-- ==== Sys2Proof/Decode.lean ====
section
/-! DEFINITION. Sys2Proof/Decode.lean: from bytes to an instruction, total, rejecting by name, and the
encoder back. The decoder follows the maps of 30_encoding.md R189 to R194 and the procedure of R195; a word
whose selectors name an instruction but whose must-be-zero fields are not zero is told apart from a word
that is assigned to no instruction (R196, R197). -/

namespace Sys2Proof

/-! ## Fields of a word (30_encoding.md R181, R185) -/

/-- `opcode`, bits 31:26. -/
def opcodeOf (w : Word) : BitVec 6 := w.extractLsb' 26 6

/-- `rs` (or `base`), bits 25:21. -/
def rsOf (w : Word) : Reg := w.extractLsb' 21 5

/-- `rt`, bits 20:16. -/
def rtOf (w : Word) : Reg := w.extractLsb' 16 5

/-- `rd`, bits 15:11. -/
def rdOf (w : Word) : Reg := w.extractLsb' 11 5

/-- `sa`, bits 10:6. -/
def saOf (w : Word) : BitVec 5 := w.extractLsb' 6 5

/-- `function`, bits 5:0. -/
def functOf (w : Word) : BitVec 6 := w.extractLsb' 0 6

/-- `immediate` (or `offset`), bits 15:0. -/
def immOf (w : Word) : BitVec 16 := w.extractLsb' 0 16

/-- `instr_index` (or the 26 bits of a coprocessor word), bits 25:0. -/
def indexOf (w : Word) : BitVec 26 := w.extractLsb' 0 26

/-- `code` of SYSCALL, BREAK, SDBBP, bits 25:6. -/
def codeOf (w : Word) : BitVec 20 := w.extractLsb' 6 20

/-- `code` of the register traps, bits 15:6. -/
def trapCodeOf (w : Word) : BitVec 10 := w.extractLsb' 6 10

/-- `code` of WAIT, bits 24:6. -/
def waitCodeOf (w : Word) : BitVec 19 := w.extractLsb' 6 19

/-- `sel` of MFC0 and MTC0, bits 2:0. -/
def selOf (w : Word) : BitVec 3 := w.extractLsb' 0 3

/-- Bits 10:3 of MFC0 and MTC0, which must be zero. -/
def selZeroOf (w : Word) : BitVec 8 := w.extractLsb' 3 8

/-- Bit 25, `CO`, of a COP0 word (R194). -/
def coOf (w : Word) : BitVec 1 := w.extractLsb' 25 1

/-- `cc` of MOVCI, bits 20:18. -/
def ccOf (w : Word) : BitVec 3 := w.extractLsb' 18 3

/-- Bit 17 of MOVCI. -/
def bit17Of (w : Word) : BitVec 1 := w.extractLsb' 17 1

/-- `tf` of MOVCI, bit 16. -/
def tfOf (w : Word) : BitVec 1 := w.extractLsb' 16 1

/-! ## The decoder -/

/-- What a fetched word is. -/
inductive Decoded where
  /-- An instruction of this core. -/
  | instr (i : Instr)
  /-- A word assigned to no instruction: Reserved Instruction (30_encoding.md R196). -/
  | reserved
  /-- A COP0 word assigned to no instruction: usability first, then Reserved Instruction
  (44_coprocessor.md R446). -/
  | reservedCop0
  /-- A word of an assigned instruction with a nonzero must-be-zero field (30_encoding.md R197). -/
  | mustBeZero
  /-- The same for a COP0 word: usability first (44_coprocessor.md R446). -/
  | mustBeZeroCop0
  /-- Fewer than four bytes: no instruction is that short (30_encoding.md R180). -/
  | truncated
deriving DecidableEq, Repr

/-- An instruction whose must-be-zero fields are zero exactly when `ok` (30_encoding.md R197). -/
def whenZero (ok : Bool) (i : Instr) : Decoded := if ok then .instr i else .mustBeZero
---
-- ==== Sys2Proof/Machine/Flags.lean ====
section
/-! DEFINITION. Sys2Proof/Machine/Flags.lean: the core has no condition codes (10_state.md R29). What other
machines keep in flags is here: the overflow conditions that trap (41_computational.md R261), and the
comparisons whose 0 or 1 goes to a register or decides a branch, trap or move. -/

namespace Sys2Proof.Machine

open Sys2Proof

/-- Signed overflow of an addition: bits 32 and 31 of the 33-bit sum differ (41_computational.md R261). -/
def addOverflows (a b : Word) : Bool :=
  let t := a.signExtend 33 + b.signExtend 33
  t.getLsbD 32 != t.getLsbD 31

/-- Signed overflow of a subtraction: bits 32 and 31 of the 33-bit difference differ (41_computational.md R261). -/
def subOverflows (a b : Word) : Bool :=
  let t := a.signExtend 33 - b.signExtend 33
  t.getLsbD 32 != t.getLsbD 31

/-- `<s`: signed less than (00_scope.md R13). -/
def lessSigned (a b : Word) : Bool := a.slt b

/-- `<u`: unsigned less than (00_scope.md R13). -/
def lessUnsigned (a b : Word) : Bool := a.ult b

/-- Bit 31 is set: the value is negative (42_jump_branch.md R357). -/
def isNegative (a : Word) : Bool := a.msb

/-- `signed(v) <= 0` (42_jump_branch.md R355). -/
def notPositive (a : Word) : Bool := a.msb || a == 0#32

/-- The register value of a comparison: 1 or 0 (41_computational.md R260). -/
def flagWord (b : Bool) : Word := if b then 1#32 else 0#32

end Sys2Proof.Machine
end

* [EXERCISE DETAILS]: Look above for the line containing "def bit17Of (w" and the line containing "def whenZero (ok". Transcribe both, with the lines between them, exactly.

* [TASK RESULT]:
def bit17Of (w : Word) : BitVec 1 := w.extractLsb' 17 1

/-- `tf` of MOVCI, bit 16. -/
def tfOf (w : Word) : BitVec 1 := w.extractLsb' 16 1

/-! ## The decoder -/

/-- What a fetched word is. -/
inductive Decoded where
  /-- An instruction of this core. -/
  | instr (i : Instr)
  /-- A word assigned to no instruction: Reserved Instruction (30_encoding.md R196). -/
  | reserved
  /-- A COP0 word assigned to no instruction: usability first, then Reserved Instruction
  (44_coprocessor.md R446). -/
  | reservedCop0
  /-- A word of an assigned instruction with a nonzero must-be-zero field (30_encoding.md R197). -/
  | mustBeZero
  /-- The same for a COP0 word: usability first (44_coprocessor.md R446). -/
  | mustBeZeroCop0
  /-- Fewer than four bytes: no instruction is that short (30_encoding.md R180). -/
  | truncated
deriving DecidableEq, Repr

/-- An instruction whose must-be-zero fields are zero exactly when `ok` (30_encoding.md R197). -/
def whenZero (ok : Bool) (i : Instr) : Decoded := if ok then .instr i else .mustBeZero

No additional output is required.